Sunday 1 June 2014

Broome



Well what a great day I’ve had again today! Having stashed my bags safely, I took a trip around Broome to get my bearings and see what I could see. 


I had actually arrived a day earlier than planned, thanks to good fortune and two very nice people, Gerald and Maryeka, now living permanently on the road. I spent the evening with them before being woken at about 0300 this morning by a bilby pinching the three nectarines I had bought yesterday. I caught him red handed too, one in his paws, the other two at the base of the tree up which he was preparing to dash, should make an attempt to repossess them. I left him to it and just laughed because he looked so ridiculous, like a burglar caught in mid burgle but still trying to look innocent.

I had a few wildlife encounters after that too. A really pretty but aloof frill neck sat above my tent for most of the day, while a few green tree frogs stuck around too, only well away from him. And one jumped in my dinner the night before.



So riding around, I discovered an interesting memorial in town, commemorating the development of Broome as a  centre of cultivated pearl industry. I had assumed it had been going for a while but apparently not so as it really started in the mid 1950s, having moved up from Cossack down near Point Samson. 


A Japanese man  got it all going but surprisingly met considerable opposition in the early days but he persevered and Broome developed, quickly becoming established as the centre of Australia’s pearl fishing industry and the country’s  first multicultural town, having been founded equally on the input of Europeans, Torres Straight Islanders, local  indigenous people and the Japanese.



It is only a small place, hardly the size of a large European village, but it is clearly important as it has not only its own airport but an international one, complete with  jets as opposed to propeller driven city hoppers, and an electronic departures board.



I took a ride out towards Willies Creek Pearl Farm, about 27 kms up the Cape Leveque road. This runs up through Beagle Bay where there is a church built by nuns and featuring an interior made of mother of pearl.  It is supposed to be quite spectacular and I had considered riding up there, but had been warned that the road is very rough, particularly towards the northern end. So I thought I would scope it just to see how bad it was. 

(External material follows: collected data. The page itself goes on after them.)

-- ==== Sys2Proof/Machine/CleatOps.lean ====
section
/-! DEFINITION. The shared operations of the cleat units, the shroud logic, and of engines that wait, signal, record
and report (11_cleats_and_step_tick.md). -/

namespace Sys2Proof.Machine

/-! ### Cleats -/

/-- Cleat `i`. -/
def State.cleat (s : State) (i : Nat) : Cleat := Tbl.get {} s.clt.tab i

/-- Store cleat `i`. -/
def State.setCleat (s : State) (i : Nat) (c : Cleat) : State :=
  { s with clt := { s.clt with tab := Tbl.set s.clt.tab i c } }

/-- The highest cleat index (R294). -/
def cleatMax : Nat := 49151

/-- The segment of a cleat (R293). -/
def cleatSeg (i : Nat) : Nat := if i < 32768 then i / 4096 else 8

/-- The first proxy cleat (R357). -/
def proxyBase : Nat := 48128

/-- The cleat is a proxy (R357). -/
def State.isProxy (s : State) (i : Nat) : Bool :=
  decide (proxyBase ≤ i) && decide (i ≤ cleatMax) && s.bit (.pxy (i - proxyBase)) PXY.VALID

/-- The code of a cleat state (R294). -/
def CleatSt.code : CleatSt → Nat
  | .free => 0 | .active => 1 | .poisoned => 2 | .abandoned => 3

/-- The State byte of a cleat (R294). -/
def Cleat.stateByte (c : Cleat) : Nat :=
  c.st.code + (if c.sat then 4 else 0) + (if c.floor then 8 else 0) + (if c.prop then 16 else 0)

/-- The 16 bytes of a cleat (R294). -/
def Cleat.bytes (c : Cleat) : List Byte :=
  leBytes 4 c.value ++ leBytes 1 c.stateByte ++ leBytes 1 c.owner ++ leBytes 1 c.epoch ++ leBytes 1 c.err.code ++
  leBytes 4 (match c.peer with | some d => d + 2 ^ 17 | none => 0) ++ zeros 4

/-- A cleat whose 16 bytes are written as a whole; reserved bits read as zero (R294). -/
def Cleat.ofBytes (c : Cleat) (b : List Byte) : Cleat :=
  let st := leAt b 4 1
  let peer := leAt b 8 4
  { c with
    value := leAt b 0 4 % 2 ^ 31
    st := match st % 4 with | 0 => .free | 1 => .active | 2 => .poisoned | _ => .abandoned
    sat := bitN st 2, floor := bitN st 3, prop := bitN st 4
    owner := leAt b 5 1, epoch := leAt b 6 1 % 16, err := Status.ofCode (leAt b 7 1)
    peer := if bitN peer 17 then some (peer % 2 ^ 17) else none }

/-- The byte of cleat memory at an address (R37, R294). -/
def State.cleatByte (s : State) (a : Nat) : Byte := (s.cleat ((a - cleatBase) / 16)).bytes.getD ((a - cleatBase) % 16) 0

/-- The pending waits of a cleat. -/
def State.waitsOn (s : State) (i : Nat) : List Wait := s.clt.waits.filter (fun w => w.cleat == i && !w.held)

/-- The 48 B dump record of a cleat (R305). -/
def State.cleatRecord (s : State) (i : Nat) : List Byte :=
  let c := s.cleat i
  c.bytes ++ leBytes 8 c.lastSig ++ leBytes 4 c.lastTick ++ leBytes 2 (s.waitsOn i).length ++ zeros 2 ++
  leBytes 8 c.waiterIds ++ zeros 8

/-- The status a state gives an operation that is not READ or SET, and a pending wait (R303). -/
def CleatSt.status : CleatSt → Status
  | .free => .denied | .active => .done | .poisoned => .poisoned | .abandoned => .abandoned

/-- The operation a 16 B record spells (R297). -/
def CltReq.ofWords (w0 w1 : Nat) : CltReq where
  op := fld w0 2 0
  index := fld w0 31 16
  operand := fld w1 30 0
  consume := bitN w0 3
  chk := bitN w0 4
  epoch := fld w0 9 6
  renew := bitN w0 5
  st := Status.ofCode (fld w0 39 32)
  tmo := fld w1 51 32

/-- The result of a cleat with a status (R297). -/
def State.cltResult (s : State) (c : Cleat) (value : Nat) (st err : Status) : CltResult where
  value := value
  st := st
  err := err
  state := c.stateByte
  epoch := c.epoch
  tick := s.tickNum

/-- The 16 B of a result (R297). -/
def CltResult.bytes (r : CltResult) : List Byte :=
  leBytes 4 r.value ++ leBytes 1 r.st.code ++ leBytes 1 r.err.code ++ leBytes 1 r.state ++ leBytes 1 r.epoch ++
  leBytes 4 r.tick ++ zeros 4

/-- The status an engine whose wait has returned goes on with: DONE where it performs its operation (R302). -/
def grantStatus (r : CltResult) : Status :=
  if r.st ≠ .done then r.st else if r.err ≠ .done ∧ bitN r.state 4 then r.err else .done

/-- Return a result to its issuer: the grant of an engine, the result words of CLT_CMD (R324), a CLEAT_OP result to
another device (R366), or the issuer's result slot. -/
def State.cltReturn (s : State) (who : Waiter) (unit : Nat) (r : CltResult) : State :=
  match who with
  | .eng k => { s with clt := { s.clt with grants := s.clt.grants ++ [{ key := k, st := grantStatus r, met := r.st == .done }] } }
  | .cmd k =>
    let b := r.bytes
    (s.wr (.cltCmd k 2) (BitVec.ofNat 64 (leAt b 0 8))).wr (.cltCmd k 3) (BitVec.ofNat 64 (leAt b 8 4 + 2 ^ 63))
  | .remote cn tag =>
    if s.cn cn CN.STATE = cnOpen then
      s.startOp cn tCleatOp (uCn 0) false [(r.bytes ++ leBytes 4 tag ++ leBytes 1 1 ++ zeros 11, [])] .none
    else s
  | .plain => { s with clt := { s.clt with results := Tbl.set s.clt.results unit r } }

/-- A proxy operation returns (R357): TAKE to its issuer, any operation to a core that waits for it in CLT_CMD and to
another device that sent it. -/
def State.proxyReturn (s : State) (p : ProxyOp) (r : CltResult) : State :=
  if p.op = 4 ∨ p.who ≠ .plain then s.cltReturn p.who p.unit r else s

/-- The sticky bits and counters that an operation's status sets (R323, R324, R490). -/
def State.cltErr (s : State) (F : Field) (st : Status) (unit index : Nat) : State :=
  let dev := unit / 65536
  let u := if dev = s.dev then unit % 65536 else 0xFFFF
  s.sticky .cltErr F 0x0010 st u (s.unitSection u) (st.code + index % 65536 * 256 + dev * 2 ^ 24)

/-- Count a status in CLT_ERR and CLT_STALE. -/
def State.cltCount (s : State) (st : Status) (unit index : Nat) : State :=
  match st with
  | .staleEpoch => (s.incSat .cltStale CLT_STALE.CNT).cltErr CLT_ERR.STALE st unit index
  | .denied => s.cltErr CLT_ERR.DENIED st unit index
  | .poisoned => s.cltErr CLT_ERR.POISONED st unit index
  | .abandoned => s.cltErr CLT_ERR.ABANDONED st unit index
  | _ => s
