/-- 1 / sqrt within 2 ulp (R70). -/
def numRsqrt (f : Fmt) (mode u : Nat) (v : Q) (a : Option Q) : Nat × Nat :=
  match a with
  | some x =>
    if x.num = 0 then (f.maxCode, fSat) else if x.num < 0 then (f.inv, fInv)
    else let y := qRoot ((Q.ofInt 1).div x); encNear f mode u y (halfUlps 4 y) v
  | none => (f.inv, fInv)

/-- g(u) = −ln(−ln u) for the 32-bit draw d and u = (d + 0.5) / 2^32 (R159). -/
def gumbelExact (d : Nat) : Q := Q.ofFx (-(fxLn (-(fxLn (2 * d + 1) (2 ^ 33))).toNat fxOne))

/-! ### Integers and conversions (R52, R64) -/

/-- A value rounded to an n-bit two's complement integer and saturated; invalid becomes 0 and sets INV (R64). -/
def encInt (n mode u : Nat) (x : Option Q) : Nat × Nat :=
  match x with
  | none => (0, fInv)
  | some v =>
    let (p, d) := v.scaled 0
    let q : Int := Int.ofNat (roundInt mode u p d)
    let q := if v.num < 0 then -q else q
    if q < -(2 ^ (n - 1)) then (2 ^ (n - 1), fSat)
    else if 2 ^ (n - 1) - 1 < q then (2 ^ (n - 1) - 1, fSat)
    else (wrapI n q, 0)

/-- An integer result of n bits: wrapped, or saturated with SAT where the instruction selects it (R52; log entry 10). -/
def intResult (n : Nat) (sat : Bool) (x : Int) : Nat × Nat :=
  if sat then
    if x < -(2 ^ (n - 1)) then (2 ^ (n - 1), fSat)
    else if 2 ^ (n - 1) - 1 < x then (2 ^ (n - 1) - 1, fSat) else (wrapI n x, 0)
  else (wrapI n x, 0)

/-! ### Stochastic rounding (R61, R62) -/

/-- The 16-bit draw `n` of a unit (R61). -/
def drawRS (seed uid n : Nat) : Nat :=
  let x := Nat.xor (Nat.xor (seed % 2 ^ 64) (uid * 2 ^ 48 % 2 ^ 64)) (n % 2 ^ 48)
  let x := Nat.xor x (x / 2 ^ 32) * 0x9E6C63D0676A9A99 % 2 ^ 64
  let x := Nat.xor x (x / 2 ^ 29) * 0xA2F5C8B13D47E0F3 % 2 ^ 64
  Nat.xor x (x / 2 ^ 32) % 65536

/-! ### Quantization (R66, R546) -/

/-- The smallest S8 code other than 0x00 with M ≤ V × s, or 0xFF (R66 steps 3 and 4). -/
def genScale (k6 : Bool) (m : Q) : Nat :=
  let v : Q := Q.ofInt (if k6 then 28 else 6)
  let ok (c : Nat) : Bool := m.le (v.mul (decS8 c))
  ((List.range 255).find? (fun i => ok (i + 1))).elim 0xFF (· + 1)

/-- Elements as codes under a scale code other than 0x00: draw number `i` for the element at `i` (R66 step 5, R546). -/
def quantElems (k6 : Bool) (mode : Nat) (draw : Nat → Nat) (s : Nat) : Nat → List (Option Q) → List Nat × Nat
  | _, [] => ([], 0)
  | i, x :: l =>
    let (c, fl) := match x with
      | none => (0, fInv)
      | some v => encElem k6 mode (draw i) (v.div (decS8 s))
    let (cs, fs) := quantElems k6 mode draw s (i + 1) l
    (c :: cs, fl ||| fs)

Well the first bit was fine, flat and sealed bitumen, easy to ride on, although it had clearly claimed a few casualties, as denoted by this double death marker from 2007.


The bitumen then suddenly stopped and turned into a sandpit, leading off into the distance and over the horizon. 


And the sand was deep bull dust in patches, and difficult to ride on, even unladen.  It was also curved at the sides like a shallow, wide flat half pipe, so the deeper sand was on the middle with the thinner sand and bare smooth rock  up a bit an nearer the sides. So I tried riding up there but it was even worse because the thin sand slipped on the bare rock.



After struggling with that for about an hour, and having wrestled for 18kms on equally deep but flat and so easier sand yesterday, I decided that maybe it wasn’t a trip for a bike after all, particularly as this was the easy end, so I turned back.It is a road I will do at a later date, perhaps in a more stable vehicle.



So after getting back onto the bitumen, I found the only bit of shade along that road, had a well earned drink and decided what to do instead. 

There were a few sobering signs about, which I noted for future reference.



Cable Beach sounded like a good idea, and as its just down the road, that is where I went. I had been told that the shore there was great to ride along at low tide, and as luck would have it, the water was going out.  So onto the beach I went, rode along it as well as into the shallows, parked up and had a dip, then waited for the sun to set. 




Pink and orange light lit up the whole place in an incredible end of day display. 



It was one of the best I have seen so far but it was also surprisingly quick, indicating that Broome is actually quite far north and relatively close to the equator. There must have been a hundred vehicles on the beach with me, people all watching the sun disappear for another day. 

And at the top of the ramp was this old BMW bike and chair, but the owner had spared it the ordeal I had inflicted on poor old Gerty. Probably one of the reasons it was still in such good order.